Provisions should be made for warming of intravenous fluid and irrigation fluids as this can also be a source of patient cooling. We routinely use heparin (7,500 UI/L) in the irrigation fluid as this may be helpful in preventing large clots from forming as well as aiding in the reduction of tumor cell adhesion to instruments and trocars. With resections for cancer, povidone-iodine as an anticarcinogenic irrigation has been recommended to help reduce tumor cells and prevent tumor cell implantation on trocars and incisions. We tend to use this after the specimen is isolated or removed.

Warming the inspired gas is strongly recommended, and many authors recommend also warming the CO₂, although no clear consensus is present for this. Wrapping the lower extremities in plastic bags is also recommended, and may prevent at least 1°C temperature loss per hour in a 2-hour or longer procedure. A Foley catheter and a nasogastric tube are routinely inserted.

Placing an arterial line and central line in any patient undergoing laparoscopic colorectal surgery is recommended, at the discretion of the anesthesiologist, particularly in the presence of cardiac and/or pulmonary compromise or with the expedition of a lower procedure.

It is very important to emphasize that before embarking upon laparoscopic colon resection of any type, the surgeon should have a proper background in advanced laparoscopy that includes intracorporeal suturing, intra-/extracorporeal knot tying, good use of both hands, and experience with stapling devices to avoid unneeded conversions to open procedures. Intricate knowledge of anatomic relationships between colonic vasculature, ureter, duodenum, superior mesenteric artery, stomach, common bile duct, kidney, and omentum is mandatory.

After prepping and draping the patient in sterile fashion, the surgeon and the camera operator stand to the patient’s left side, and the first assistant stands between the legs. A mobile video monitor is placed opposite the umbilicus to the patient’s right side, and another to the left, usually at the left shoulder to ensure that the entire surgical team has good visibility (Fig. 3).

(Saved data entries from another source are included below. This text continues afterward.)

-- ==== Sys2Proof/Laws/KeptLaneOps.lean ====
section
/-! SUPPORT. What Machine/LaneOps.lean keeps: no definition of it changes the ownership registers or the queue of commands. -/

namespace Sys2Proof.Machine
open State

@[simp] theorem updLane_kept (s : State) (p : Nat) (f : Lane → Lane) : (updLane s p f).kept = s.kept := rfl

@[simp] theorem setPort_kept (s : State) (n : Nat) (c : Option PortCfg) : (setPort s n c).kept = s.kept := rfl

@[simp] theorem updEng_kept (s : State) (n : Nat) (f : Engine → Engine) : (updEng s n f).kept = s.kept := rfl

@[simp] theorem setXp_kept (s : State) (p : Nat) (x : Option Xp) : (setXp s p x).kept = s.kept := rfl

@[simp] theorem updPcsPort_kept (s : State) (n : Nat) (f : PcsPort → PcsPort) : (updPcsPort s n f).kept = s.kept :=
    rfl

@[simp] theorem updLtt_kept (s : State) (n : Nat) (f : Ltt → Ltt) : (updLtt s n f).kept = s.kept := rfl

@[simp] theorem sendSymbols_kept (v : Nat) (s : State) (q : Nat) : (sendSymbols v s q).kept = s.kept := rfl

@[simp] theorem sendCodeword_kept (n : Nat) (s : State) (x : Nat × Nat) : (sendCodeword n s x).kept = s.kept :=
  kept_foldl _ (fun _ _ => sendSymbols_kept _ _ _) _ _

@[simp] theorem lineWork_kept (s : State) (n : Nat) (f : Nat → Line → Line × List (Nat × Nat)) : (lineWork s n f).kept
    = s.kept := by
  unfold lineWork; (repeat' split) <;> simp

@[simp] theorem lineBlock_kept (s : State) (n : Nat) (b : BitVec 66) : (lineBlock s n b).kept = s.kept := by
  simp [lineBlock]

@[simp] theorem setRawAt_kept (s : State) (n : Nat) (b : Nat) (on : Bool) (at_ : Nat) : (setRawAt s n b on at_).kept =
    s.kept := rfl

@[simp] theorem setRaw_kept (s : State) (n : Nat) (b : Nat) (on : Bool) : (setRaw s n b on).kept = s.kept := rfl

@[simp] theorem cutTx_kept (s : State) (n : Nat) : (cutTx s n).kept = s.kept := by
  unfold cutTx; (repeat' split) <;> simp

@[simp] theorem sendRemoteFault_kept (s : State) (n : Nat) : (sendRemoteFault s n).kept = s.kept := by
  simp [sendRemoteFault]

@[simp] theorem refreshLf_kept (s : State) (n : Nat) : (refreshLf s n).kept = s.kept := by
  simp [refreshLf]

@[simp] theorem refreshLoam_kept (s : State) (n : Nat) : (refreshLoam s n).kept = s.kept := by
  simp [refreshLoam]

@[simp] theorem refreshLane_kept (s : State) (p : Nat) : (refreshLane s p).kept = s.kept := by
  unfold refreshLane; (repeat' split) <;> simp

@[simp] theorem spoilScans_kept (s : State) (p : Nat) : (spoilScans s p).kept = s.kept := by
  simp [spoilScans]

@[simp] theorem loseCdr_kept (s : State) (p : Nat) : (loseCdr s p).kept = s.kept := by
  simp [loseCdr]

@[simp] theorem gainCdr_kept (s : State) (p : Nat) : (gainCdr s p).kept = s.kept := by
  simp [gainCdr]

@[simp] theorem sendIdle_kept (s : State) (n : Nat) (slot : Nat) (fp : Bool) (after : Bool) : (sendIdle s n slot fp
    after).kept = s.kept := by
  simp [sendIdle]

@[simp] theorem setSpareMsg_kept (s : State) (e : Nat) (m : BitVec 32) : (setSpareMsg s e m).kept = s.kept := by
  unfold setSpareMsg; dsimp only; (repeat' split) <;> simp

@[simp] theorem dropSpare_kept (s : State) (e : Nat) : (dropSpare s e).kept = s.kept := by
  simp [dropSpare]

@[simp] theorem abandonSpare_kept (s : State) (e : Nat) (cause : Nat) : (abandonSpare s e cause).kept = s.kept := by
  unfold abandonSpare; dsimp only; (repeat' split) <;> simp

@[simp] theorem pathChange_kept (s : State) (n : Nat) : (pathChange s n).kept = s.kept := rfl

@[simp] theorem pathChanged_kept (s : State) (p : Nat) : (pathChanged s p).kept = s.kept := by
  unfold pathChanged; (repeat' split) <;> simp

@[simp] theorem completeSpare_kept (s : State) (e : Nat) (h : Handshake) : (completeSpare s e h).kept = s.kept := by
  unfold completeSpare; dsimp only; (repeat' split) <;> simp

@[simp] theorem advanceSpare_kept (s : State) (e : Nat) : (advanceSpare s e).kept = s.kept := by
  unfold advanceSpare; (repeat' split) <;> simp

@[simp] theorem beginSpare_kept (s : State) (e : Nat) (pl : Nat) (pos : Nat) (cause : Nat) (order : Bool) (revert :
    Bool) : (beginSpare s e pl pos cause order revert).kept = s.kept := by
  simp [beginSpare]

@[simp] theorem trainSpare_kept (s : State) (e : Nat) : (trainSpare s e).kept = s.kept := by
  simp [trainSpare]

@[simp] theorem failLane_kept (s : State) (p : Nat) (cause : Nat) : (failLane s p cause).kept = s.kept := by
  simp [failLane]

end Sys2Proof.Machine
end

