-- ==== Sys2Proof/Laws/KeptTables.lean ====
section
/-! SUPPORT. What Machine/Tables.lean keeps: no definition of it changes the ownership registers or the queue of commands. -/

namespace Sys2Proof.Machine
open State

theorem twrite_kept (s t : State) (w : TWrite) (k : ∀ r, w.run = .ok r → r.1.kept = s.kept) (h : t.kept = s.kept) :
    (w.effect t).1.kept = s.kept := by
  unfold TWrite.effect; split
  · rename_i e; exact k _ e
  · exact h

theorem emInsert_kept (s : State) (q : Nat) (c : EmCell) (r : State × Nat) (h : emInsert s q c = .ok r) :
    r.1.kept = s.kept := by
  unfold emInsert at h; dsimp only at h; (repeat' split at h) <;> cases h <;> simp

@[simp] theorem emFp_kept : ∀ (s : State) (active staged : Bool) (old new : Option EmCell), (emFp s active staged old
    new).kept = s.kept := by
  intros; simp [emFp]

theorem emNew_kept (s : State) (d : Bool) (table q : Nat) (key : BitVec 128) (ad : BitVec 64) (r : State × Nat)
    (h : emNew s d table q key ad = .ok r) : r.1.kept = s.kept := by
  unfold emNew at h; dsimp only at h
  split at h <;> cases h
  rename_i e; rw [emFp_kept]; exact emInsert_kept _ _ _ _ e

theorem emWrite_kept (s : State) (d : Bool) (table op : Nat) (key : BitVec 128) (ad : BitVec 64) (r : State × Nat)
    (h : emWrite s d table op key ad = .ok r) : r.1.kept = s.kept := by
  unfold emWrite at h; dsimp only at h
  (repeat' split at h) <;> (try cases h) <;> (try simp)
  · exact emNew_kept _ _ _ _ _ _ _ h
  · rename_i e; have k := emNew_kept _ _ _ _ _ _ _ e; simpa using k
  · rename_i e; have k := emNew_kept _ _ _ _ _ _ _ e; simpa using k

theorem wrote_kept (s : State) (d : Bool) (x : Except Nat (State × Nat)) (r : State × Nat)
    (k : ∀ y, x = .ok y → y.1.kept = s.kept) (h : wrote d x = .ok r) : r.1.kept = s.kept := by
  unfold wrote at h
  split at h <;> cases h
  rw [directDone_kept]; exact k _ rfl

theorem emOrder_kept (s : State) (i p : Nat) (r : State × Nat) (h : (emOrder s i p).run = .ok r) : r.1.kept = s.kept
    :=
  wrote_kept s _ _ r (fun _ => emWrite_kept _ _ _ _ _ _ _) h

@[simp] theorem lpmFp_kept : ∀ (s : State) (active staged : Bool) (old new : Option LpmEnt), (lpmFp s active staged
    old
    new).kept = s.kept := by
  intros; simp [lpmFp]

theorem lpmInsert_kept (s : State) (six : Bool) (q : Nat) (e : LpmEnt) (r : State × Nat) (h : lpmInsert s six q e =
    .ok r) :
    r.1.kept = s.kept := by
  unfold lpmInsert at h; dsimp only at h; (repeat' split at h) <;> cases h <;> simp

theorem lpmDelete_kept (s : State) (six : Bool) (i len : Nat) (r : State × Nat) (h : lpmDelete s six i len = .ok r) :
    r.1.kept = s.kept := by
  unfold lpmDelete at h; dsimp only at h; (repeat' split at h) <;> cases h <;> simp

theorem lpmNew_kept (s : State) (d six : Bool) (table q len action : Nat) (p : BitVec 128) (r : State × Nat)
    (h : lpmNew s d six table q len action p = .ok r) : r.1.kept = s.kept := by
  unfold lpmNew at h; dsimp only at h
  split at h <;> cases h
  rename_i e; rw [lpmFp_kept]; exact lpmInsert_kept _ _ _ _ _ e

theorem lpmWrite_kept (s : State) (d six : Bool) (table op len action : Nat) (p : BitVec 128) (r : State × Nat)
    (h : lpmWrite s d six table op len action p = .ok r) : r.1.kept = s.kept := by
  unfold lpmWrite at h; dsimp only at h
  (repeat' split at h) <;> (try cases h) <;> (try simp)
  · exact lpmNew_kept _ _ _ _ _ _ _ _ _ h
  · rename_i e; exact lpmDelete_kept _ _ _ _ _ e
  · rename_i e; have k := lpmNew_kept _ _ _ _ _ _ _ _ _ e; simpa using k

theorem lpmOrder_kept (s : State) (i p : Nat) (r : State × Nat) (h : (lpmOrder s i p).run = .ok r) : r.1.kept = s.kept
    :=
  wrote_kept s _ _ r (fun _ => lpmWrite_kept _ _ _ _ _ _ _ _ _) h

theorem aclWrite_kept (s : State) (d : Bool) (table row : Nat) (n : Option AclRow) (r : State × Nat)
    (h : aclWrite s d table row n = .ok r) : r.1.kept = s.kept := by
  unfold aclWrite at h; dsimp only at h
  (repeat' split at h) <;> (try cases h) <;> simp

theorem aclOrder_kept (s : State) (i : Nat) (bs : List Byte) (r : State × Nat) (h : (aclOrder s i bs).run = .ok r) :
    r.1.kept = s.kept := wrote_kept s _ _ r (fun _ => aclWrite_kept _ _ _ _ _ _) h

theorem actWriteOne_kept (s : State) (d : Bool) (i : Nat) (w : BitVec 64) (t : State) (h : actWriteOne s d i w = some
    t) :
    t.kept = s.kept := by
  unfold actWriteOne at h; dsimp only at h
  (repeat' split at h) <;> (try simp only [Option.map_eq_some_iff] at h) <;>
    first | (cases h; simp; done) | (obtain ⟨y, -, h⟩ := h; cases h; simp)

theorem actWrite_kept (d : Bool) (l : List (BitVec 64)) (i : Nat) (s t : State) (h : actWrite d l i s = some t) :
    t.kept = s.kept := by
  induction l generalizing i s with
  | nil => cases h; rfl
  | cons w ws ih =>
    simp only [actWrite, Option.bind_eq_some_iff] at h
    obtain ⟨u, h1, h2⟩ := h
    rw [ih _ _ h2]; exact actWriteOne_kept _ _ _ _ _ h1

theorem actOrder_kept (s : State) (i p : Nat) (r : State × Nat) (h : (actOrder s i p).run = .ok r) : r.1.kept = s.kept
    := by
  refine wrote_kept s _ _ r (fun y hy => ?_) h
  split at hy <;> cases hy
  rename_i e; exact actWrite_kept _ _ _ _ _ e

theorem execEmWrite_kept (o : Order) (s : State) : ∃ t, execEmWrite o s = .next t ∧ t.kept = s.kept :=
  ⟨_, rfl, runOrder_kept _ _ _ _ _ (twrite_kept _ _ _ (emOrder_kept _ _ _) rfl)⟩

theorem execLpmWrite_kept (o : Order) (s : State) : ∃ t, execLpmWrite o s = .next t ∧ t.kept = s.kept :=
  ⟨_, rfl, runOrder_kept _ _ _ _ _ (twrite_kept _ _ _ (lpmOrder_kept _ _ _) rfl)⟩

theorem execAclWrite_kept (o : Order) (s : State) : ∃ t, execAclWrite o s = .next t ∧ t.kept = s.kept :=
  ⟨_, rfl, runPtr_kept _ _ _ _ _ _ fun bs => twrite_kept _ _ _ (aclOrder_kept _ _ bs) rfl⟩

theorem execActionWrite_kept (o : Order) (s : State) : ∃ t, execActionWrite o s = .next t ∧ t.kept = s.kept :=
  ⟨_, rfl, runOrder_kept _ _ _ _ _ (twrite_kept _ _ _ (actOrder_kept _ _ _) rfl)⟩

theorem bulkRecord_kept (s : State) (bs : List Byte) (r : State × Nat) (h : (bulkRecord s bs).run = .ok r) :
    r.1.kept = s.kept := by
  unfold bulkRecord at h; dsimp only at h
  split at h
  · exact emOrder_kept _ _ _ _ h
  · exact lpmOrder_kept _ _ _ _ h
  · exact actOrder_kept _ _ _ _ h
  · cases h

@[simp] theorem bulkRun_kept (n : Nat) (bs : List Byte) (s : State) (k : Nat) : (bulkRun n bs s k).1.kept = s.kept :=
    by
  induction n generalizing bs s k with
  | zero => rfl
  | succ n ih =>
    unfold bulkRun; dsimp only; split
    · rename_i e; rw [ih]; exact bulkRecord_kept _ _ _ e
    · rfl
    · rfl

theorem execTableBulk_kept (o : Order) (s : State) : ∃ t, execTableBulk o s = .next t ∧ t.kept = s.kept :=
  ⟨_, rfl, runPtr_kept _ _ _ _ _ _ fun _ => by dsimp only; split <;> simp⟩

theorem execTableDef_kept (o : Order) (s : State) : ∃ t, execTableDef o s = .next t ∧ t.kept = s.kept :=
  ⟨_, rfl, runOrder_kept _ _ _ _ _ (by simp)⟩

theorem execLearnSet_kept (o : Order) (s : State) : ∃ t, execLearnSet o s = .next t ∧ t.kept = s.kept :=
  ⟨_, rfl, runOrder_kept _ _ _ _ _ rfl⟩

theorem execAgeSet_kept (o : Order) (s : State) : ∃ t, execAgeSet o s = .next t ∧ t.kept = s.kept :=
  ⟨_, rfl, runOrder_kept _ _ _ _ _ rfl⟩

@[simp] theorem drawGone_kept (s : State) : (drawGone s).kept = s.kept := by
  simp [drawGone]

@[simp] theorem maintain_kept (s : State) (n : Nat) : (maintain s n).kept = s.kept := by
  simp [maintain]

theorem execReadTables_kept (o : Order) (s : State) : ∃ t, execReadTables o s = .next t ∧ t.kept = s.kept :=
  ⟨_, rfl, runOrder_kept _ _ _ _ _ (by simp)⟩

theorem execEmLookup_kept (o : Order) (s : State) : ∃ t, execEmLookup o s = .next t ∧ t.kept = s.kept :=
  ⟨_, rfl, runOrder_kept _ _ _ _ _ (by simp)⟩

theorem execLpmLookup_kept (o : Order) (s : State) : ∃ t, execLpmLookup o s = .next t ∧ t.kept = s.kept :=
  ⟨_, rfl, runOrder_kept _ _ _ _ _ (by simp)⟩

theorem execTableDump_kept (o : Order) (s : State) : ∃ t, execTableDump o s = .next t ∧ t.kept = s.kept :=
  ⟨_, rfl, runOrder_kept _ _ _ _ _ rfl⟩

@[simp] theorem endDump_kept : ∀ (s : State) (d : Dump), (endDump s d).kept = s.kept := by
  intros; rfl

theorem execTableDumpDone_kept (s : State) : ∃ t, execTableDumpDone s = .next t ∧ t.kept = s.kept :=
  ⟨_, rfl, by (repeat' split) <;> simp⟩

theorem execDumpTimeout_kept (n : Nat) (s : State) : ∃ t, execDumpTimeout n s = .next t ∧ t.kept = s.kept :=
  ⟨_, rfl, by dsimp only; (repeat' split) <;> simp⟩

@[simp] theorem learnDrop_kept : ∀ (s : State) (table : Nat), (learnDrop s table).kept = s.kept := by
  intros; rfl

@[simp] theorem learnRequest_kept : ∀ (s : State) (r : LearnReq), (learnRequest s r).kept = s.kept := by
  intros; simp [learnRequest]

theorem execLearnInsert_kept (s : State) : ∃ t, execLearnInsert s = .next t ∧ t.kept = s.kept := by
  refine ⟨_, rfl, ?_⟩
  split
  · dsimp only; split
    · rfl
    · split
      · simp
      · split
        · rename_i e; simpa using emInsert_kept _ _ _ _ e
        · simp
  · rfl

theorem execStationMove_kept (s : State) : ∃ t, execStationMove s = .next t ∧ t.kept = s.kept :=
  ⟨_, rfl, by dsimp only; (repeat' split) <;> simp⟩

theorem execAgingVisit_kept (l : Nat) (hit : BitVec 4) (s : State) : ∃ t, execAgingVisit l hit s = .next t ∧ t.kept =
    s.kept :=
  ⟨_, rfl, by (repeat' split) <;> simp⟩

theorem execFlushLearned_kept (o : Order) (s : State) : ∃ t, execFlushLearned o s = .next t ∧ t.kept = s.kept :=
  ⟨_, rfl, runOrder_kept _ _ _ _ _ rfl⟩

theorem execFlushDone_kept (s : State) : ∃ t, execFlushDone s = .next t ∧ t.kept = s.kept :=
  ⟨_, rfl, by dsimp only; (repeat' split) <;> simp⟩

theorem execCopyFree_kept (mem : Nat) (loc : Nat) (s : State) : ∃ t, execCopyFree mem loc s = .next t ∧ t.kept =
    s.kept
    :=
  ⟨_, rfl, by (repeat' split) <;> simp⟩

@[simp] theorem putImage_kept : ∀ (s : State) (mem loc v : Nat), (putImage s mem loc v).kept = s.kept := by
  intros; unfold putImage; (repeat' split) <;> simp

@[simp] theorem invalidate_kept : ∀ (s : State) (mem loc : Nat), (invalidate s mem loc).kept = s.kept := by
  intros; unfold invalidate; (repeat' split) <;> simp

@[simp] theorem loseLocation_kept : ∀ (s : State) (mem loc : Nat), (loseLocation s mem loc).kept = s.kept := by
  intros; unfold loseLocation; (repeat' split) <;> simp

theorem execTableRepair_kept (mem : Nat) (loc : Nat) (quads : List (Option Nat)) (shadow : Option Nat) (s : State) : ∃
    t, execTableRepair mem loc quads shadow s = .next t ∧ t.kept = s.kept :=
  ⟨_, rfl, by dsimp only; (repeat' split) <;> simp⟩

theorem execBackgroundCompare_kept (parity : BitVec 4) (differ : Bool) (s : State) : ∃ t, execBackgroundCompare parity
    differ s = .next t ∧ t.kept = s.kept :=
  ⟨_, rfl, by simp⟩

theorem execShadowSet_kept (o : Order) (s : State) : ∃ t, execShadowSet o s = .next t ∧ t.kept = s.kept :=
  ⟨_, rfl, runOrder_kept _ _ _ _ _ (by simp)⟩

theorem execShadowFillDone_kept (s : State) : ∃ t, execShadowFillDone s = .next t ∧ t.kept = s.kept :=
  ⟨_, rfl, by dsimp only; (repeat' split) <;> simp⟩

theorem execShadowFault_kept (cause : Nat) (s : State) : ∃ t, execShadowFault cause s = .next t ∧ t.kept = s.kept :=
  ⟨_, rfl, by simp⟩

end Sys2Proof.Machine
end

Pneumoperitoneum is established by the use of Veress needle or Hassan technique, and the abdomen is insufflated with carbon dioxide gas to a pressure of 13 to 14 mm Hg. In most cases, the Veress needle is placed in the left mid flank; however, an alternate site, such as upper midline and left upper quadrant, is often selected in patients who have had prior abdominal surgery. Following adequate insufflation, a 5 port is placed on the left and a 5 mm 0-degree laparoscope is inserted. The abdomen is thoroughly inspected for signs of metastatic diseases or other disease processes, which may alter the anticipated procedure. Adhesions to the anterior abdominal wall are taken down carefully in a stepwise fashion, and the remainder of the working ports is placed under direct visualization. The
final configuration shows a 5-mm port in the upper midline, a 12-mm port in the right lower quadrant just below McBurney’s point, in addition to the 5-mm port in the left mid abdomen, and a 5-mm port at the umbilicus. Occasionally, additional ports may be placed in the left upper and right upper quadrants as needed. Once placed, the trocars are secured to the abdominal wall with a suture to prevent dislodgement and potential tumor infiltration in abdominal wall.